作者:康塞日记 时间:2025-06-25 16:43 标签:HE 情投意合 甜宠

  辜镕的眉心跳了跳,一时怔住。
  他只大概知道辛实没念过什么书,却不知道他居然连一个字也不会写。
  没有傍身的钱财,没有保命的武力,也没有文化,不懂得说马来话和英语。这样一个人,除了一张漂亮的脸孔,称得上是没有一点生存能力,可却有勇气来到异国他乡,这显然是在家乡一点也活不下去了,但凡有办法,谁能一穷二白地远渡重洋来冒这样的险。

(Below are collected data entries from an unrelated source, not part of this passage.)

/-- What the module sends outside: to the host, to a peer, to management, on a pin. -/
inductive Output where
  /-- R205: a response or event slot written at ring index `idx` (modulo the ring size) with its PHASE and SEAL. -/
  | ringSlot (fn idx opcode tag gen status flags : Nat) (body : Bytes) (sealTag : BitVec 128)
  /-- R205: a response payload written at RESP_ADDR. -/
  | respPayload (fn : Nat) (body : Bytes) (tag : BitVec 128)
  /-- R207: the function's MSI-X message. -/
  | msix (fn : Nat)
  /-- R213: the index block as written by the module. -/
  | indexBlock (vf inHead outTail chain : Nat)
  /-- R213: an OUT record written to host memory. -/
  | outRecord (vf : Nat) (r : BounceRec)
  /-- R160, R173: a transport message handed to the station of the link on which its route goes. -/
  | message (link : Nat) (m : Msg)
  /-- R170: a spill record written to host memory. -/
  | spillRecord (conn bootGen count : Nat) (sealed : Bytes) (tag : BitVec 128)
  /-- R146: a link grain sent on a link, by kind and bytes 1-31. -/
  | grain (link kind : Nat) (bytes : Bytes)
  /-- R148: a flit sent (again) on a link, by sequence number. -/
  | flitSent (link seq : Nat)
  /-- R323: a management response. -/
  | mgmtResponse (path : MgmtPath) (opcode tag status : Nat) (body : Bytes)
  /-- R323: an event to management. -/
  | mgmtEvent (code chain : Nat) (data : List Nat)
  /-- R125, R133, R127: a transfer that the firmware makes for a round: destination module and parcel, and its bytes. -/
  | roundTransfer (module parcel : Nat) (bytes : Bytes)
  /-- R126, R134: bytes that a keep context publishes through its bounce area. -/
  | published (parcel : Nat) (bytes : Bytes)
  /-- R325, R326: an MCTP control or SPDM answer. -/
  | mctp (msgType : Nat) (bytes : Bytes)
  /-- R328, R330: what the module does on the SMBus as controller. -/
  | smbus (what : Nat) (bytes : Bytes)
  /-- R320: a packet sent on the management port. -/
  | eth (what : Nat) (bytes : Bytes)
  /-- R321: a TLS handshake accepted (with its session) or refused. -/
  | tls (session : Option Nat)
  /-- R261: what the field debug port drives out. -/
  | debugPort (value : Nat)
  deriving DecidableEq, Repr

/-- The empty message, used where a field needs one. -/
def Msg.zero : Msg :=
  ⟨0, false, false, 0, 0, 0, 0, 0, 0, 0, 0, 0, 0, [], false⟩

/-- A response or event slot as the module formed it (Table 9.7); the seal is formed when it is written. -/
structure RespSlot where
  /-- R205: OPCODE, echoed; 0xFFFF for an event. -/
  opcode : Nat := 0
  /-- R205: CMD_TAG. -/
  tag : Nat := 0
  /-- R205: generation under which the command was taken. -/
  gen : Nat := 0
  /-- R205: ST_ code. -/
  status : Nat := 0
  /-- R210: the request was sealed. -/
  sealed : Bool := false
  /-- R205: FLAGS bit 2. -/
  indirect : Bool := false
  /-- R210: request index i, for the nonce of a response payload. -/
  reqIdx : Nat := 0
  /-- R205: response bytes (BODY, or the payload at RESP_ADDR). -/
  body : Bytes := []
  deriving DecidableEq, Repr

/-- `RespSlot` at reset. -/
def RespSlot.reset : RespSlot := {}

/-- An event: code, chain and the data its chapter gives, in that order (R205). -/
structure Event where
  /-- R357: EV_ code. -/
  code : Nat := 0
  /-- R205: chain. -/
  chain : Nat := 0
  /-- R205: CMD_TAG: the function's count of events raised, modulo 2^16. -/
  tag : Nat := 0
  /-- R205: event data fields in order. -/
  data : List Nat := []
  deriving DecidableEq, Repr

/-- `Event` at reset. -/
def Event.reset : Event := {}

/-- A taken request that has not been executed yet (R203). -/
structure Taken where
  /-- R202: OPCODE. -/
  opcode : Nat := 0
  /-- R202: CMD_TAG. -/
  tag : Nat := 0
  /-- R202: GEN. -/
  gen : Nat := 0
  /-- R210: REQ_HEAD when the slot was taken. -/
  idx : Nat := 0
  /-- R202: FLAGS bit 0. -/
  sealed : Bool := false
  /-- R202: FLAGS bit 1. -/
  indirect : Bool := false
  /-- R202: RESP_MAX of the payload descriptor. -/
  respMax : Nat := 0
  /-- R202: payload after decryption. -/
  payload : Payload := .bytes []
  deriving DecidableEq, Repr

/-- `Taken` at reset. -/
def Taken.reset : Taken := {}

/-- R211: one bounce mapping of a VF. -/
structure BounceMap where
  /-- R211: HOST_BASE. -/
  hostBase : Nat := 0
  /-- R211: AREA_OFF. -/
  areaOff : Nat := 0
  /-- R211: IN_SLOTS. -/
  inSlots : Nat := 1
  /-- R211: OUT_SLOTS. -/
  outSlots : Nat := 1
  /-- R211: STRIDE. -/
  stride : Nat := 4096
  /-- R211: CONTEXT. -/
  context : Nat := 0
  /-- R211: IN_READY stake. -/
  inReady : Nat := 0
  /-- R211: IN_FREE stake. -/
  inFree : Nat := 0
  /-- R211: OUT_READY stake. -/
  outReady : Nat := 0
  /-- R211: OUT_FREE stake. -/
  outFree : Nat := 0
  deriving DecidableEq, Repr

  辜镕心里说不上来什么地方密密地不适,不禁想,辛实以前到底过的什么苦日子?
  林祺贞也有些愕然,辜镕是个挑剔的人,并且极度没有耐心,从前的随从,哪个不是文韬武略各有所长。
  受了那场重伤后,辜镕的性格变得愈加孤僻,不和他们这班兄弟再来往,底下的人也全放了出去叫他们各自奔前程,这段时日瞧着好些了,愿意往自己身边放人,也破天荒主动同他电联了几次,虽然都是为了支使他去做事。
  他刚刚看这小子长得不错,做事也利落,还以为是辜镕精心挑选,谁想到是个文盲。
  他瞧出这小子现在十分尴尬,但没太在意,就说:“哦,那么你去请詹伯写,詹伯识字。”
  辛实脸色愈加红,拿着信就要转身。
  辜镕伸手把他随意一拦。
  辛实没太懂地望着他。
  辜镕并没有什么要吩咐他,是看他羞愧得都快钻地底去了,林祺贞还在一边笑,瞧不过去,才拦了这把,见辛实站在原地等,葱白的下颌尖尖地绷着,面色透露紧张与茫然,很乖的样子,不知道怎么,心里十分恨他这般没脾气。
  叫人瞧不起了,心里就不难受?就不知道向他求求情拒了这桩叫自己不好过的差事?不敢张口,难道不懂得给他递个眼神,真是笨!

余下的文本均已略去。